One morning on that trip I woke in the morning and heard
some rumbling coming from over the lake. Storms can come from over the water
and can often be heard approaching for hours before they "arrive".
I thought I should make a decision to either stay put, get
rained on, let my gear dry out, and then proceed to pack up and go on to the
place I wanted to be that night, a wonderful lake in the middle of the island
(I had been camping on the west shore of the island for two nights), or skip
breakfast, pack up right away, and risk getting rained on while I walked, so I
could get to the lake early enough to dry up anything necessary before
nightfall. I wanted to spend as much time at the lake as possible. It is one of
my spirit spots, a truly brilliant place. I decided to get going. I packed up,
walked across the field through high underbrush, where there used to be a
lakeside village a hundred years before, to the entrance of the woods.

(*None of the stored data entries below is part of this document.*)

/-- The place of one address: NONCANON, windows, translation and permissions (R18, R20, R37); the management core's physical
addresses, APERTURE for an operand outside DRAM and firmware memory (R331), NONCANON for a fetch at a target that JR took (R328). -/
def place (s : State) (x : Actor) (unit : Option Nat) (m : Mode) (va : Nat) : Except Bad Place :=
  if x.path = .mgmt then
    if isPopulated s va ∨ isFirmware va then .ok (.dram va false)
    else .error (xlateBad m (if m = .fetch ∧ 2 ^ 56 ≤ va then 1 else 10, 0) va)
  else if 2 ^ 56 ≤ va then .error (xlateBad m (1, 0) va)
  else if winBase ≤ va then
    match windowOf s x m va with
    | .ok p => .ok p
    | .error c => .error (xlateBad m (c, 0) va)
  else do
    let (leaf, size) ← translated s x unit m va
    match leafCheck s x m leaf size va with
    | some e => .error (xlateBad m e va)
    | none =>
      let pa := leafPa leaf size va
      if isHostAperture pa then .ok (.hostMem pa) else .ok (.dram pa (bit leaf 6))

/-! ## Regions (R78, R84, R90, R102) -/

/-- The entry index that words show: of the device table, or of a quad's. -/
def entryIndex (key : Nat) : Nat := if key < 65536 then key else (key - 65536) % 32

/-- The keys of a table: the device's, or those of quad q's scratchpad table. -/
def inTable (q : Option Nat) (key : Nat) : Bool :=
  match q with
  | none => decide (key < 65536)
  | some q => decide (65536 + q * 32 ≤ key) && decide (key < 65536 + q * 32 + 32)

/-- The table that an address belongs to: none for the device's, `some q` for the own-quad scratchpad; an address in any other
window names no region. -/
def tableOf (a : Option Agent) (va : Nat) : Option (Option Nat) :=
  if va < winBase then some none
  else if va - winBase < 2 ^ 23 then (a.bind quadOfAgent).map some
  else none

/-- The region of an ASID that contains an address. -/
def regionAt (s : State) (asid : Nat) (tbl : Option Nat) (va : Nat) : Option (Nat × Entry) :=
  s.entries.find? fun (k, e) => inTable tbl k && decide (e.state ≠ 0) && decide (e.asid = asid) && decide (e.base ≤ va / 256)
    && decide (va / 256 < e.base + e.len)

/-- The region that an actor's address lies in. -/
def regionFor (s : State) (x : Actor) (va : Nat) : Option (Nat × Entry) := (tableOf x.agent va).bind fun t => regionAt s x.asid t va

/-- The share record of a party on an entry. -/
def shareOf (s : State) (key : Nat) (p : Party) : Option (Nat × Share) := s.shares.find? fun (_, r) => r.entry = key ∧ r.party = p ∧ r.count ≠ 0

/-- Whether an actor has shares on an entry, as itself, a group or the runtime. -/
def hasShare (s : State) (x : Actor) (key : Nat) : Bool := s.shares.any fun (_, r) => decide (r.entry = key) && decide (r.count ≠ 0) && matchesParty s x r.party

/-- STR.HOLDF for a fault (R91). -/
def holdfWord (cause kind : Nat) (r : Option (Nat × Entry)) : Word :=
  match r with
  | none => word (cause * 2 ^ 60 + kind * 2 ^ 54 + 2 ^ 48)
  | some (k, e) => word (cause * 2 ^ 60 + e.state * 2 ^ 56 + kind * 2 ^ 54 + entryIndex k * 2 ^ 32 + e.holder.toNat)

/-- The table of R90 for one region: 0 when the access is allowed, else CAUSE of STR.HOLDF. -/
def holderCause (s : State) (x : Actor) (m : Mode) (key : Nat) (e : Entry) : Nat :=
  if e.state = 5 ∨ e.state = 6 then 3
  else if e.state = 3 then
    match m with
    | .peek | .sync | .marm | .xload | .xstore => 0
    | _ => 1
  else if m.isSync then 1
  else if e.state = 1 then if matchesParty s x e.holder then 0 else 1
  else if e.state = 2 then
    if matchesParty s x e.holder || hasShare s x key then if m.kind = 1 then 2 else 0 else 1
  else if m = .fetch then 1
  else if matchesParty s x e.holder then 0 else 1

/-- The holder check of one address (R90): the region, a wait for its transfer, or the fault. -/
def holderCheck (s : State) (x : Actor) (m : Mode) (va : Nat) : Except Bad (Nat × Entry) :=
  match regionFor s x va with
  | none => .error (.holder 1 (holdfWord 1 m.kind none) (word va))
  | some (k, e) =>
    if e.transit then .error (.transit k)
    else match holderCause s x m k e with
      | 0 => .ok (k, e)
      | c => .error (.holder c (holdfWord c m.kind (some (k, e))) (word va))

/-- One piece of a checked access: its address, size, place and region. -/
structure Part where
  va : Nat
  n : Nat
  place : Place
  region : Option (Nat × Entry)
deriving DecidableEq, Repr

/-- The device cycles that d of an actor's own cycles take. -/
def actorCycles (s : State) (x : Actor) (d : Nat) : Nat := match x.agent with | some a => ownCycles s a d | none => d

/-- The latency of a stack core's access to HBM in stack cycles: its own channels 2j and 2j + 1, another of its stack, another stack (R72,
R77). -/
def stackLatency (s : State) (a : Agent) (pa : Nat) : Nat :=
  let x := stackAddr s pa
  if x.1 ≠ a.unit / 16 then Config.lat.stackFar
  else if bitsOf x.2 12 8 / 2 = a.unit % 16 then Config.lat.stackHbm else Config.lat.stackSwitch

/-- Whether a place's accesses meet a holder check (R23, R74, R185). -/
def needsHolder (x : Actor) (p : Place) : Bool :=
  match p with
  | .dram _ _ => decide (x.path ≠ .mgmt)
  | .hostMem _ => true
  | .scratch _ _ => true
  | _ => false

/-- A synchronisation operation in stack scratch faults UNOWNED (R74, R337). -/
def scratchSync (m : Mode) (p : Place) : Bool :=
  match p with
  | .stackScratch _ _ => m.isSync
  | _ => false

/-- The checks of R332 on n bytes at an address: every part's address, then every part's holder. A region is 256-byte aligned, so
parts of 256 bytes lie in one region and one page. -/
def access (s : State) (x : Actor) (unit : Option Nat) (m : Mode) (va n : Nat) : Except Bad (List Part) := do
  let ps ← (pieces 256 (n + 1) va n).mapM fun (v, k) => do return (⟨v, k, ← place s x unit m v, none⟩ : Part)
  ps.mapM fun p =>
    if scratchSync m p.place then .error (.holder 1 (holdfWord 1 m.kind none) (word p.va))
    else if needsHolder x p.place then do return { p with region := some (← holderCheck s x m p.va) } else .ok p

/-! ## Walks in progress (R34) -/

/-- Entries of a tile's miss table. -/
def missEntries : Nat := 64

/-- Page walkers of the device. -/
def walkers : Nat := 32

/-- A free walker takes the walk that reached the LLC first. -/
def startWalk (s : State) : State :=
  if walkers ≤ (s.walks.filter fun w => w.stage = .walking).length then s
  else match takeFirst (fun w : Walk => w.stage == .queued) s.walks with
    | some (w, _) =>
      post { s with walks := s.walks.map fun v => if v = w then { v with stage := .walking } else v } Config.lat.walk (.walkReturn w.unit w.asid w.vpage)
    | none => s

/-- A miss of a structure joins the walk of its ASID and page, or begins one; with its tile's miss table full it waits at the tile. DESIGN
CHOICE (log entry 76): the misses of one stack core, and of one device-level engine, for the same ASID and page are merged into one walk too. -/
def launchWalk (s : State) (unit asid vpage : Nat) : State :=
  if s.walks.any fun w => w.unit = unit ∧ w.asid = asid ∧ w.vpage = vpage then s
  else
    let full := decide (unit < 100) && decide (missEntries ≤ (s.walks.filter fun w => w.unit = unit ∧ w.stage ≠ .atTile).length)
    startWalk { s with walks := s.walks ++ [⟨unit, asid, vpage, if full then .atTile else .queued⟩] }

/-- A walk is over: its entry of the miss table goes to the miss that waited longest at the tile, its walker to the next walk. -/
def endWalk (s : State) (unit asid vpage : Nat) : State :=
  let ws := s.walks.filter fun w => !(w.unit = unit ∧ w.asid = asid ∧ w.vpage = vpage)
  let ws := match takeFirst (fun w : Walk => w.unit == unit && w.stage == .atTile) ws with
    | some (w, r) => r ++ [{ w with stage := .queued }]
    | none => ws
  startWalk (startWalk { s with walks := ws })

/-! ## Reading and writing what was checked -/

/-- The location of a place's first byte in the model's memory; places without one have none. -/
def Place.loc : Place → Option Nat
  | .dram pa _ => some pa
  | .hostMem pa => some pa
  | .scratch q o => some (scratchLoc q o)
  | .stackScratch k o => some (stackLoc k o)
  | .mailbox t o => some (mailLoc t o)
  | _ => none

It was getting darker and darker as I walked. I wanted to at
least get into the trees before the rain started. I thought I would get less
wet. That was true for a while after the rain started. The old growth
beech/maple forest was very dark and a little foreboding as the rain started. I
felt a bit like Hansel or Gretel walking through the woods, although I was
leaving no breadcrumb trail. After about an hour of walking with the rain
barely reaching me through the trees, making incredible music through the
leaves, the rumbling became louder and more insistent. The rains started in
earnest. A fine symphonic roar. The thunder crashed and the lightning was
rapids and startling in its urgency.
This went on for about another hour or more. Yes, I was wet,
but I was also completely in awe. As it rained the darkness of the storm
started to abate. It grew lighter by degrees, and soon there were shafts of
filtered light breaking through the pillars and arches of the trees. The wind
swelled the orchestration from the rain and the water left in the trees as it
was blown off the leaves. I was soaked. My gear was dry for the most part
because of a strategically employed garbage bag. I had not seen another person
the entire walk and would not until hours later after I had arrived at the
lake, taken a swim and had something to eat. By then the sky was almost clear
and clean, bright and hot. I was elevated and completely happy. Maslow might
call it self-actualized, but I'm not sure that description does the state of
being justice. Connected. A Part of the Whole. Convinced of the Integrated
Nature of Living. Unexplainable. To be felt. To be remembered.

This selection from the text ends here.